**Exercise requirements**
Search the data below for the string "nextHinge". Extract every line that contains it.

**Data extracts**
-=-=-=-=-

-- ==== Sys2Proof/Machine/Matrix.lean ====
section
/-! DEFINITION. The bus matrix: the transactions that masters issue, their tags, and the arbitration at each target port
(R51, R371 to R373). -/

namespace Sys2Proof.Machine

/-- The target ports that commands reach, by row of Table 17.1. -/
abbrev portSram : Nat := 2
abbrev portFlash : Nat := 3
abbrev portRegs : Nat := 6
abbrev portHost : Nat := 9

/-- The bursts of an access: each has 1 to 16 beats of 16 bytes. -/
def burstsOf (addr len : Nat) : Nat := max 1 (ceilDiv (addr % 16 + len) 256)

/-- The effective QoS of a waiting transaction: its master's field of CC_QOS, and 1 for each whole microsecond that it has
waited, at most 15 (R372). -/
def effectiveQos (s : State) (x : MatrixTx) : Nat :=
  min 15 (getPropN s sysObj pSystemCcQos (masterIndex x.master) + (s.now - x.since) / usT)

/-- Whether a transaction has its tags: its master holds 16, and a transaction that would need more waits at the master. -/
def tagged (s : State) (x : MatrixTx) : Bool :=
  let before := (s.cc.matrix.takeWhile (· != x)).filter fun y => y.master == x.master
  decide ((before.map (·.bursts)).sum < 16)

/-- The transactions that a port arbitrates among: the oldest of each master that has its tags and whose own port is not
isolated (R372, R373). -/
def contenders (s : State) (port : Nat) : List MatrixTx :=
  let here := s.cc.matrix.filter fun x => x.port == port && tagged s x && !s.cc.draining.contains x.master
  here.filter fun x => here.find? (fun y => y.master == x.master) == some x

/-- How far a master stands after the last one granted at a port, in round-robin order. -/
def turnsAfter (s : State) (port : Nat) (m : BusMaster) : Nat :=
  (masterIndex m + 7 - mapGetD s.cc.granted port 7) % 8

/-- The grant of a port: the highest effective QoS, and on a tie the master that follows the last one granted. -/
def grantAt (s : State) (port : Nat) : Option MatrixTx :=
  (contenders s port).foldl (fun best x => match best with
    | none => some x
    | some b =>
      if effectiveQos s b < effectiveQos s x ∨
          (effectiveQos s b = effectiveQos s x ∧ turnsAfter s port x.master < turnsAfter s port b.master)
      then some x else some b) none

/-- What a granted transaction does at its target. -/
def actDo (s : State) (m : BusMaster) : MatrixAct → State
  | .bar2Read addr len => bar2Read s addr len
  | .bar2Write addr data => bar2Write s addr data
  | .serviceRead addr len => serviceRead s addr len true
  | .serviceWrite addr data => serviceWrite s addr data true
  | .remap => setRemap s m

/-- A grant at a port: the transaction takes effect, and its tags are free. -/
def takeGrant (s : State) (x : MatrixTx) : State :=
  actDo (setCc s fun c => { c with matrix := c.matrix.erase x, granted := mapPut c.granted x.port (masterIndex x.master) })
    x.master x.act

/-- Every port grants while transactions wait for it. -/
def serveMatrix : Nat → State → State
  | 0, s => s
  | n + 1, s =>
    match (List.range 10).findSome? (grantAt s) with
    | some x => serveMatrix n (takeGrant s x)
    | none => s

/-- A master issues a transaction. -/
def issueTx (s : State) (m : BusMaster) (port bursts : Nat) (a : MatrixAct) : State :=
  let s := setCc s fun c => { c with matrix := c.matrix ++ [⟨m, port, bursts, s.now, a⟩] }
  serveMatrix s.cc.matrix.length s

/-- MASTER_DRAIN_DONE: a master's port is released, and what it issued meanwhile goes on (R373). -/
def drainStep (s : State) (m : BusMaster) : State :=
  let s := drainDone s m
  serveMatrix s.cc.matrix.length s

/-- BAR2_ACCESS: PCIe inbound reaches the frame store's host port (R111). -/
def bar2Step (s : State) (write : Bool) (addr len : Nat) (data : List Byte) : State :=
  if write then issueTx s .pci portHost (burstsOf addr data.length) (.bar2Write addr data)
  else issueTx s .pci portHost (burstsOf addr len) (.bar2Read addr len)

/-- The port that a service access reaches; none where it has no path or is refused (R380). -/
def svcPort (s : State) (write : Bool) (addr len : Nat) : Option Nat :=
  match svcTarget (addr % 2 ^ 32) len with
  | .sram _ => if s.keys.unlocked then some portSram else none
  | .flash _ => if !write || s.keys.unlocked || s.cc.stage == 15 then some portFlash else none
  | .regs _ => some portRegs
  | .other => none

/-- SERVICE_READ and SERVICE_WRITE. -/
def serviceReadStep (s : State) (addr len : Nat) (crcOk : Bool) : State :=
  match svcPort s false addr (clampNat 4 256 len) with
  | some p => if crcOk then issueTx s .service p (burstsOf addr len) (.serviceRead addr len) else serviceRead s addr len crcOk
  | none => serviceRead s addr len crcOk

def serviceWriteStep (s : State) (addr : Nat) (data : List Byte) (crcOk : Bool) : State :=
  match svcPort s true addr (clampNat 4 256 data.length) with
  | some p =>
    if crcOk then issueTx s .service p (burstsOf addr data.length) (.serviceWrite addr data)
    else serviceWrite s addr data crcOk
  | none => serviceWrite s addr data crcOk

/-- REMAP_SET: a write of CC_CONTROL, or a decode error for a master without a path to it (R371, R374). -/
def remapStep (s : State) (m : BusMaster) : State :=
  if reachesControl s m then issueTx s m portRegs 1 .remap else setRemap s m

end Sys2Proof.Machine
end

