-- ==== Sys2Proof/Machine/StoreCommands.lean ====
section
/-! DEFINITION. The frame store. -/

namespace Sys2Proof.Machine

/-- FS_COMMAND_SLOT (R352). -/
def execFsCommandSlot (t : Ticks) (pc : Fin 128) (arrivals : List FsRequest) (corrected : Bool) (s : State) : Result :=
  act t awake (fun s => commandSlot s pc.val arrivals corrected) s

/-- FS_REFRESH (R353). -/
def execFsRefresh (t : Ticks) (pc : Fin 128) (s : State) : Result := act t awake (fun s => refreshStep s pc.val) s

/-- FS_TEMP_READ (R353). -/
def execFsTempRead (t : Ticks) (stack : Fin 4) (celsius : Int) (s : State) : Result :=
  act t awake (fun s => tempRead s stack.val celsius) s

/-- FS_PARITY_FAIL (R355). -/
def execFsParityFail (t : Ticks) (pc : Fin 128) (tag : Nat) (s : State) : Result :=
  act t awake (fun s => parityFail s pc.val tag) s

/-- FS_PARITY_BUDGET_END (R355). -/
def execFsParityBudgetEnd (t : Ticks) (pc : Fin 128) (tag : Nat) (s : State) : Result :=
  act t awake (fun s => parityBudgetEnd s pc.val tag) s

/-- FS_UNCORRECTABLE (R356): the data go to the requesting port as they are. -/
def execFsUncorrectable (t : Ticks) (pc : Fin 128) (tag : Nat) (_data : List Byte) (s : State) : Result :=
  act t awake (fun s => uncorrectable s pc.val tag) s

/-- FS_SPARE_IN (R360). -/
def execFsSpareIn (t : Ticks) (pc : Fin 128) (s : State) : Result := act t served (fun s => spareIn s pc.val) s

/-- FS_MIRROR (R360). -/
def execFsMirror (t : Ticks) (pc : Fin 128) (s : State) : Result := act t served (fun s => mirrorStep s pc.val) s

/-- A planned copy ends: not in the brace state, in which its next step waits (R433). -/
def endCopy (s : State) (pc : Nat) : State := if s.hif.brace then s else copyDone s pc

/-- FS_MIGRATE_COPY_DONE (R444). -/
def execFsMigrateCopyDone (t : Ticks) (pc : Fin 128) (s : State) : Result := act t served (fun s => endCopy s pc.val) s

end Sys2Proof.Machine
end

-=-=-=-=-

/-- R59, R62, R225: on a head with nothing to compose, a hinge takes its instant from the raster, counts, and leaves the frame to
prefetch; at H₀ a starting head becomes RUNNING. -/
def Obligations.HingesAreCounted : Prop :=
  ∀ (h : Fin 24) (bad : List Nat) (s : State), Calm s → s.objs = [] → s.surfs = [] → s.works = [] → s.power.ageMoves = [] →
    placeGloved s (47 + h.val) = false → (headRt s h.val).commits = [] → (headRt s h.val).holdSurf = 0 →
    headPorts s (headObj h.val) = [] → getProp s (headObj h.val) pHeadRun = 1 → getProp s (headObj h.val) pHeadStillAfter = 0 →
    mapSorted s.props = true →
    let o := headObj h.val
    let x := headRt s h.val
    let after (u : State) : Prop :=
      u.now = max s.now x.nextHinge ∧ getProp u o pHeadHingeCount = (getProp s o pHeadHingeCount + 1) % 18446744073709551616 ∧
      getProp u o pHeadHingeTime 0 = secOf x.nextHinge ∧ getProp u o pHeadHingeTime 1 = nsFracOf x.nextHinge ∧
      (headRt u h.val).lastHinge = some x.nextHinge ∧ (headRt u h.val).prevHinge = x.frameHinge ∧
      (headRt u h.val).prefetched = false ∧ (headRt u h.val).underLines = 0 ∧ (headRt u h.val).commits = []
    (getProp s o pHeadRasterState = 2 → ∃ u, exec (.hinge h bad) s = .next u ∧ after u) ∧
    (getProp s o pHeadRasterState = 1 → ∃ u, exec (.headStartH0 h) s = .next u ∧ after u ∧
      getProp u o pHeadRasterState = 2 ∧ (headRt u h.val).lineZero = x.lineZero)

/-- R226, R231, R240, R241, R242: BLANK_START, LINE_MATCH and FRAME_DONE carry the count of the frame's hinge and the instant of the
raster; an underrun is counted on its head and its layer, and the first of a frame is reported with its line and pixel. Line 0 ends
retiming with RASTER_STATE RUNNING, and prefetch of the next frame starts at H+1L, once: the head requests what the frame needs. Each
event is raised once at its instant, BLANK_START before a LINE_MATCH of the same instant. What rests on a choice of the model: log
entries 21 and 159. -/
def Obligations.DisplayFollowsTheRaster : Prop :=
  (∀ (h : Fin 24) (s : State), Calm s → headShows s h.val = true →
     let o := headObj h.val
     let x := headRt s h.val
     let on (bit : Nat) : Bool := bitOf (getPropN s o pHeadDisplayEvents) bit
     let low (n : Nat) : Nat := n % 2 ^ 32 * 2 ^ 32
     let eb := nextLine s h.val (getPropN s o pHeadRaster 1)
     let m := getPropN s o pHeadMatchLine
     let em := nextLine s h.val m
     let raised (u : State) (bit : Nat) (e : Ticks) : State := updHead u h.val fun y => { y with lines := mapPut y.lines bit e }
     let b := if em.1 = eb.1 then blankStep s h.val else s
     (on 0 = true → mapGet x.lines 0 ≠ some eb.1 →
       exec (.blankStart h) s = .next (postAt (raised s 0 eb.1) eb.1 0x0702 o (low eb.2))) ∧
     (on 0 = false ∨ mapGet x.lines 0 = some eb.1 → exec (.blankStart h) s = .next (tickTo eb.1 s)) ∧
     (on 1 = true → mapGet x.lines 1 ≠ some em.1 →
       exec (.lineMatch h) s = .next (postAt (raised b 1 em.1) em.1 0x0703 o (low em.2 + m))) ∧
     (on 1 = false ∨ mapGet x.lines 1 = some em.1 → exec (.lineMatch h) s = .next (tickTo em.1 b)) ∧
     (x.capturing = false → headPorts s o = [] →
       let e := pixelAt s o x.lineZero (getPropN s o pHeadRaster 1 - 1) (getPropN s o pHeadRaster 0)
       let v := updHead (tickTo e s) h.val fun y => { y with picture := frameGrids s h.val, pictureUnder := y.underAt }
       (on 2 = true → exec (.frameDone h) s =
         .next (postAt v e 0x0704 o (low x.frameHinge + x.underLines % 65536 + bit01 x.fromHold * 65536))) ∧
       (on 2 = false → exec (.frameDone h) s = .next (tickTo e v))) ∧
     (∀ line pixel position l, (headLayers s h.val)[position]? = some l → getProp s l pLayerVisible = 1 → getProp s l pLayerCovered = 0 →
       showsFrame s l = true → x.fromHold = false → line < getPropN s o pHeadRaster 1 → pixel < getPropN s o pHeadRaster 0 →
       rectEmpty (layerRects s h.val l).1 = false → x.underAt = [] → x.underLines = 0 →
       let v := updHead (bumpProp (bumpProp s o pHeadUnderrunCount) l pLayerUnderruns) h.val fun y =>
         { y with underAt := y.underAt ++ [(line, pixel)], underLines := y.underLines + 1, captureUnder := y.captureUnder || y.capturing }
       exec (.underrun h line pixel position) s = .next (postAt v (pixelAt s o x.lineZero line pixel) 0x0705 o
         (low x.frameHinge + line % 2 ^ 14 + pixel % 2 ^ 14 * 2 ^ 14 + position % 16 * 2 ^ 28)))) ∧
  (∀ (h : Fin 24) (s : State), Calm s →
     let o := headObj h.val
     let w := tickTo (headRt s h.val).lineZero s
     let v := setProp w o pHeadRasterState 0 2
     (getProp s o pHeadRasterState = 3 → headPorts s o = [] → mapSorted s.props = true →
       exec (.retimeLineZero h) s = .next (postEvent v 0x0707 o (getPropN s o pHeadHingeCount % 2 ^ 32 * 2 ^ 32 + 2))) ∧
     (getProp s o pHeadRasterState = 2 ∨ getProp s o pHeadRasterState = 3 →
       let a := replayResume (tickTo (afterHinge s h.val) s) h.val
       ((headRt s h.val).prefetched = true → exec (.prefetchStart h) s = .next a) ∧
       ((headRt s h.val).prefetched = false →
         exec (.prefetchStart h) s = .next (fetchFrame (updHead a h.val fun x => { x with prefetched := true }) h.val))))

-=-=-=-=-

**Output of the task**
      u.now = max s.now x.nextHinge ∧ getProp u o pHeadHingeCount = (getProp s o pHeadHingeCount + 1) % 18446744073709551616 ∧
      getProp u o pHeadHingeTime 0 = secOf x.nextHinge ∧ getProp u o pHeadHingeTime 1 = nsFracOf x.nextHinge ∧
      (headRt u h.val).lastHinge = some x.nextHinge ∧ (headRt u h.val).prevHinge = x.frameHinge ∧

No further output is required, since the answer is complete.